Collected data:
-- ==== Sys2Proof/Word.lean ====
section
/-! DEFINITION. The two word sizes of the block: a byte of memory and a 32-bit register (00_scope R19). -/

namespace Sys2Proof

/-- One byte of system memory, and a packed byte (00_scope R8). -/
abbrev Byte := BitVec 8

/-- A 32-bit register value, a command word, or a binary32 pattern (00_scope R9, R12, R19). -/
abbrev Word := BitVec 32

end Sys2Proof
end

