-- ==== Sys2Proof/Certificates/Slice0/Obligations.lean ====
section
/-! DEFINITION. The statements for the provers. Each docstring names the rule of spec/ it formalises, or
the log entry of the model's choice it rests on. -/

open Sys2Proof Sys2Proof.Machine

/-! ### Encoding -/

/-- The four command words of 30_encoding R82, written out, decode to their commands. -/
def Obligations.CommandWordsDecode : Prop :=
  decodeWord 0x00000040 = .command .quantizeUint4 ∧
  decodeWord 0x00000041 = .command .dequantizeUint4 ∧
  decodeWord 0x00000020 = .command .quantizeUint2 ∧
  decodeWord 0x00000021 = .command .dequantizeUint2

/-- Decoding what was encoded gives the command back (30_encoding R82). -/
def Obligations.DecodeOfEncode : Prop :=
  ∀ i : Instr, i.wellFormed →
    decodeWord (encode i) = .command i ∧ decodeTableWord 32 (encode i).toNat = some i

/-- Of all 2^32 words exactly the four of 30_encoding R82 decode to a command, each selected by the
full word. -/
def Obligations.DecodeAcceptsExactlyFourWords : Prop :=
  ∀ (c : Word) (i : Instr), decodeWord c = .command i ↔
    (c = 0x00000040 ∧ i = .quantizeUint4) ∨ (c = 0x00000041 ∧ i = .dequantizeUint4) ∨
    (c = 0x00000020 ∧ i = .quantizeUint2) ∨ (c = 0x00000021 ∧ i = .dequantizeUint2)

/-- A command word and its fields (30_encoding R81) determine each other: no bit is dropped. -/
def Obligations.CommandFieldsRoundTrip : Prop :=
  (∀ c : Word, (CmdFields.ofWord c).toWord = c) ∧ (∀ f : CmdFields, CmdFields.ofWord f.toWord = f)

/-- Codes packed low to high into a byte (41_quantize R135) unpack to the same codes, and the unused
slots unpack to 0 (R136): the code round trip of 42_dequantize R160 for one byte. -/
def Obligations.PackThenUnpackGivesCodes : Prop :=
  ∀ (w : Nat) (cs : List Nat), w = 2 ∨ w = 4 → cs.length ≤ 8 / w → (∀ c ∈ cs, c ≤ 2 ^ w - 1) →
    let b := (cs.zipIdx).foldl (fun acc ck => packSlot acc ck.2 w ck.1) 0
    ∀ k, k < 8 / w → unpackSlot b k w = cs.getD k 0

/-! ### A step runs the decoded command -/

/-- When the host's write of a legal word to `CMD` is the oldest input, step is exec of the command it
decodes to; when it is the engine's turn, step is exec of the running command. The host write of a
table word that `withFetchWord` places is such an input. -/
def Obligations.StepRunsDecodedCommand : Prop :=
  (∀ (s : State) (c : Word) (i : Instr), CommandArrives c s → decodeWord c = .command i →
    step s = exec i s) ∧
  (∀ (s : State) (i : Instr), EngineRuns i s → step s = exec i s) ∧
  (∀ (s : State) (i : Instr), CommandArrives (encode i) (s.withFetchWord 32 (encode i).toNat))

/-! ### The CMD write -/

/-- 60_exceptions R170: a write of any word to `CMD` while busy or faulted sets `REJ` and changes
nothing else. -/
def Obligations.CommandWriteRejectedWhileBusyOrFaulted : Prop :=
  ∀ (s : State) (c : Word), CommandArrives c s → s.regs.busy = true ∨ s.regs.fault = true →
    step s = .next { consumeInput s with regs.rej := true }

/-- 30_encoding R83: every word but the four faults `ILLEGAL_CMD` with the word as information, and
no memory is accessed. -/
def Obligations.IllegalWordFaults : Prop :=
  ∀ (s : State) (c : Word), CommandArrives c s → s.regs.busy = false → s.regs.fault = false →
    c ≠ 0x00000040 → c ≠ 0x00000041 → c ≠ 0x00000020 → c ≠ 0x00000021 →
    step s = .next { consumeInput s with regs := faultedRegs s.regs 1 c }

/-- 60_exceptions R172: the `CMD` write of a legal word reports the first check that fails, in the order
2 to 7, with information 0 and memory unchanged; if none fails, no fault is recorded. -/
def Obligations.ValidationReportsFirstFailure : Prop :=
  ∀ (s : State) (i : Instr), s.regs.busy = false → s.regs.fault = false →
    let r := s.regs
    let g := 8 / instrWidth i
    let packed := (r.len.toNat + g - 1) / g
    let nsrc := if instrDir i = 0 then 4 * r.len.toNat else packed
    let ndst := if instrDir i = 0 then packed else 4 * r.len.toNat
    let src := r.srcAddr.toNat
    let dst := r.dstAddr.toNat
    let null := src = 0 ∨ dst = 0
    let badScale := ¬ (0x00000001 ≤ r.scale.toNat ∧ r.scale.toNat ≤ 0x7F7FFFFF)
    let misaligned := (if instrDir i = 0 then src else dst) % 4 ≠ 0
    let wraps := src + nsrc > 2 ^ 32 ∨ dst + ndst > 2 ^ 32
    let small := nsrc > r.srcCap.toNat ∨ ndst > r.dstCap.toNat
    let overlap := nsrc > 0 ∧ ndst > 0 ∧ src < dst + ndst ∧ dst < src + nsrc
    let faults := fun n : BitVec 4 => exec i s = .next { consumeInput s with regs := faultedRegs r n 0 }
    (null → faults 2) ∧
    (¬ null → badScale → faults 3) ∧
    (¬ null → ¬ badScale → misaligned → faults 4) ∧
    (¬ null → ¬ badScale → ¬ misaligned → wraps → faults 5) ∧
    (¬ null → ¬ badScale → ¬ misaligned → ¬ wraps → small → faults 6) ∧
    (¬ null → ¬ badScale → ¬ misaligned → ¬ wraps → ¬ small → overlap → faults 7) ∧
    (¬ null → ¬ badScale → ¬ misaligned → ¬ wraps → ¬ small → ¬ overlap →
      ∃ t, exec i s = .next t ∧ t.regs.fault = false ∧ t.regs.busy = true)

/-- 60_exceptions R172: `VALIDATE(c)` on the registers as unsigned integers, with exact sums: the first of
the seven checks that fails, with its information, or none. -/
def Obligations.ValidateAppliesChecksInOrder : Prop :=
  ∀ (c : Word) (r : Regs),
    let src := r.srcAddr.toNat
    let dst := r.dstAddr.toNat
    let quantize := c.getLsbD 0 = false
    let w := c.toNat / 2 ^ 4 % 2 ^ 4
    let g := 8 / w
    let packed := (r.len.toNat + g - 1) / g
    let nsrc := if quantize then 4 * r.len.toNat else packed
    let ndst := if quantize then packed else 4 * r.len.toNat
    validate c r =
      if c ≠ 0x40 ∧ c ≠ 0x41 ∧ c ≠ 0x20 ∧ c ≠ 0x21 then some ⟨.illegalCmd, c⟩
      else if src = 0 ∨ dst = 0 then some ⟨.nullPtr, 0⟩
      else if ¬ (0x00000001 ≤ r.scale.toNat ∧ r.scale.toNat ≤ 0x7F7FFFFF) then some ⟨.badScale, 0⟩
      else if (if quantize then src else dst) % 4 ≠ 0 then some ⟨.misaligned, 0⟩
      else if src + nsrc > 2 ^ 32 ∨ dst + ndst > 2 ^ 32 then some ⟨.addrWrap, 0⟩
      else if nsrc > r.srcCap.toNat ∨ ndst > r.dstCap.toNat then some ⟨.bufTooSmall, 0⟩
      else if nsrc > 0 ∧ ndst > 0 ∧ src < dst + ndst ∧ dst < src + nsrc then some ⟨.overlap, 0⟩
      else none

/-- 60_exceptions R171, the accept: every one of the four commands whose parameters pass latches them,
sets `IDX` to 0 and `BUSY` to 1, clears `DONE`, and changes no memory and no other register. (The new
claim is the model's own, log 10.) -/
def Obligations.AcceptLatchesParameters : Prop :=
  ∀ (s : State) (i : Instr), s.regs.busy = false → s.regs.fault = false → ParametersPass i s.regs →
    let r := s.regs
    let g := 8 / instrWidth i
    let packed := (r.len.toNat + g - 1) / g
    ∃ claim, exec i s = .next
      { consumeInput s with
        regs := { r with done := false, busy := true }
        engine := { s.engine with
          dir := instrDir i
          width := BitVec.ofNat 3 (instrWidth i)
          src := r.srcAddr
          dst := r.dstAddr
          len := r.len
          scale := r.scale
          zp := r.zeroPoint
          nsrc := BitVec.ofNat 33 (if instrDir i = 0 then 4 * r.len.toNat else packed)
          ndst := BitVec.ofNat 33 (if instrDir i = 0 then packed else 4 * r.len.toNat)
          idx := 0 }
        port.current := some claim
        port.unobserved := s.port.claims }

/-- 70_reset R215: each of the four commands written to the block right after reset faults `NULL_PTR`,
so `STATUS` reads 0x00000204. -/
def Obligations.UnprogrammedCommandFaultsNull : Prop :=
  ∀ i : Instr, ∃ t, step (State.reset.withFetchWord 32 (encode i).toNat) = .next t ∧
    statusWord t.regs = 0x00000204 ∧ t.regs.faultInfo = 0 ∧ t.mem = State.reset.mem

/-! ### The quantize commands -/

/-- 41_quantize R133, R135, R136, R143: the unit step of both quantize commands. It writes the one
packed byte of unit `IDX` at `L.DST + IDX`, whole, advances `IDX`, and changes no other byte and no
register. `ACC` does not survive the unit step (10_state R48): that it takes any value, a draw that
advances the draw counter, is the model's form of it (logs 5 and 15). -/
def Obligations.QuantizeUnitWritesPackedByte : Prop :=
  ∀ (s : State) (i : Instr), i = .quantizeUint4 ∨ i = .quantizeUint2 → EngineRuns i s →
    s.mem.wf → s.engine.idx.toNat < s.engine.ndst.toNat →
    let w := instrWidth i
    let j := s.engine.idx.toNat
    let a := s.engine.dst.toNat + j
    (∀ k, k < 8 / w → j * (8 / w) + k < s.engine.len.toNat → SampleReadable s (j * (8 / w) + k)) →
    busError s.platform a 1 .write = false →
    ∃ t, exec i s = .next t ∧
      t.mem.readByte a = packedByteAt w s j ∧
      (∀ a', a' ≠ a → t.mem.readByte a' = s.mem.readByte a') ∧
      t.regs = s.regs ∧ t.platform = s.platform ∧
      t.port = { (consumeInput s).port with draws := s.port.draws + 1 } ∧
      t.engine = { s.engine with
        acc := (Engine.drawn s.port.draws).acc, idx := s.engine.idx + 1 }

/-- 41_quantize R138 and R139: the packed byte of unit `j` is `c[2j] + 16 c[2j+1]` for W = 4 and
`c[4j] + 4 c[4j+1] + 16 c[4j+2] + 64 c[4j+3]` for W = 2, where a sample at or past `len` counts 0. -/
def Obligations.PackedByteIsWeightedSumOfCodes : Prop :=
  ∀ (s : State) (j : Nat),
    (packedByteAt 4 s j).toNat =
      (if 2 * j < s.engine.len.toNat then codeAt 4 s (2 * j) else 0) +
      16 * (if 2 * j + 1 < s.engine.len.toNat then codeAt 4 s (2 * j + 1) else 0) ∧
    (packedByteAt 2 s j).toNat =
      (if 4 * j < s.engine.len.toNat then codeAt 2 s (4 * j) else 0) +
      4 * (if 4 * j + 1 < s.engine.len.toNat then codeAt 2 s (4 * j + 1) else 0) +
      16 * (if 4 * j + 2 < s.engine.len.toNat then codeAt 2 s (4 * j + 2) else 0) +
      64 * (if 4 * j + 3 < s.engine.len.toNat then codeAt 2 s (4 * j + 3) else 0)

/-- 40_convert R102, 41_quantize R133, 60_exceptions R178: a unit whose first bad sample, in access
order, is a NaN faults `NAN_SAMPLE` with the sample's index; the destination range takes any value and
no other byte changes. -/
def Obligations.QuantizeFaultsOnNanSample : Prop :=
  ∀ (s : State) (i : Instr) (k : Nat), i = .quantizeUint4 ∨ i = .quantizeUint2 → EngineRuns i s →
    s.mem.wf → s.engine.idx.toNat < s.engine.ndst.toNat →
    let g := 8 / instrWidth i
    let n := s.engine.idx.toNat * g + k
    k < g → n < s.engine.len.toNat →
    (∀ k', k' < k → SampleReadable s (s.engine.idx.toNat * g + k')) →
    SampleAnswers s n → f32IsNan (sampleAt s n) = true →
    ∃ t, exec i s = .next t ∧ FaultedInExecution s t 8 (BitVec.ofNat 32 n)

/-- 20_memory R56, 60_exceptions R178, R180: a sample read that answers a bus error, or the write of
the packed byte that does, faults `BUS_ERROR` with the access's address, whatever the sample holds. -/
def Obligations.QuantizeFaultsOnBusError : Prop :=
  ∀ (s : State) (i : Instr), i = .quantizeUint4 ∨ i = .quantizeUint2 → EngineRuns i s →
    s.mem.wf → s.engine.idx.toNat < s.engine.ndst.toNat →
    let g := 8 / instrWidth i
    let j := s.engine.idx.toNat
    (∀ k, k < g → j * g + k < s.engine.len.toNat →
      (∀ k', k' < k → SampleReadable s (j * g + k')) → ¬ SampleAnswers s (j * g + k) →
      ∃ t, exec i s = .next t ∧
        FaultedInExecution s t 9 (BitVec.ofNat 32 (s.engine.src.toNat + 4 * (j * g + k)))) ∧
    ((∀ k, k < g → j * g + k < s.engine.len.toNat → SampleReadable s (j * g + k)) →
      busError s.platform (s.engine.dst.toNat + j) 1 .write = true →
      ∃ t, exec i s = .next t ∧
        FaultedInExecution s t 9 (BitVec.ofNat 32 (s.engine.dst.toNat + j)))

What is required
Could you retype exactly the lines above, starting at the line that contains "faults 6) ∧" and ending at the line that contains "width := BitVec.ofNat", and nothing more?

Written answer
    (¬ null → ¬ badScale → ¬ misaligned → ¬ wraps → small → faults 6) ∧
    (¬ null → ¬ badScale → ¬ misaligned → ¬ wraps → ¬ small → overlap → faults 7) ∧
    (¬ null → ¬ badScale → ¬ misaligned → ¬ wraps → ¬ small → ¬ overlap →
      ∃ t, exec i s = .next t ∧ t.regs.fault = false ∧ t.regs.busy = true)

/-- 60_exceptions R172: `VALIDATE(c)` on the registers as unsigned integers, with exact sums: the first of
the seven checks that fails, with its information, or none. -/
def Obligations.ValidateAppliesChecksInOrder : Prop :=
  ∀ (c : Word) (r : Regs),
    let src := r.srcAddr.toNat
    let dst := r.dstAddr.toNat
    let quantize := c.getLsbD 0 = false
    let w := c.toNat / 2 ^ 4 % 2 ^ 4
    let g := 8 / w
    let packed := (r.len.toNat + g - 1) / g
    let nsrc := if quantize then 4 * r.len.toNat else packed
    let ndst := if quantize then packed else 4 * r.len.toNat
    validate c r =
      if c ≠ 0x40 ∧ c ≠ 0x41 ∧ c ≠ 0x20 ∧ c ≠ 0x21 then some ⟨.illegalCmd, c⟩
      else if src = 0 ∨ dst = 0 then some ⟨.nullPtr, 0⟩
      else if ¬ (0x00000001 ≤ r.scale.toNat ∧ r.scale.toNat ≤ 0x7F7FFFFF) then some ⟨.badScale, 0⟩
      else if (if quantize then src else dst) % 4 ≠ 0 then some ⟨.misaligned, 0⟩
      else if src + nsrc > 2 ^ 32 ∨ dst + ndst > 2 ^ 32 then some ⟨.addrWrap, 0⟩
      else if nsrc > r.srcCap.toNat ∨ ndst > r.dstCap.toNat then some ⟨.bufTooSmall, 0⟩
      else if nsrc > 0 ∧ ndst > 0 ∧ src < dst + ndst ∧ dst < src + nsrc then some ⟨.overlap, 0⟩
      else none

/-- 60_exceptions R171, the accept: every one of the four commands whose parameters pass latches them,
sets `IDX` to 0 and `BUSY` to 1, clears `DONE`, and changes no memory and no other register. (The new
claim is the model's own, log 10.) -/
def Obligations.AcceptLatchesParameters : Prop :=
  ∀ (s : State) (i : Instr), s.regs.busy = false → s.regs.fault = false → ParametersPass i s.regs →
    let r := s.regs
    let g := 8 / instrWidth i
    let packed := (r.len.toNat + g - 1) / g
    ∃ claim, exec i s = .next
      { consumeInput s with
        regs := { r with done := false, busy := true }
        engine := { s.engine with
          dir := instrDir i
          width := BitVec.ofNat 3 (instrWidth i)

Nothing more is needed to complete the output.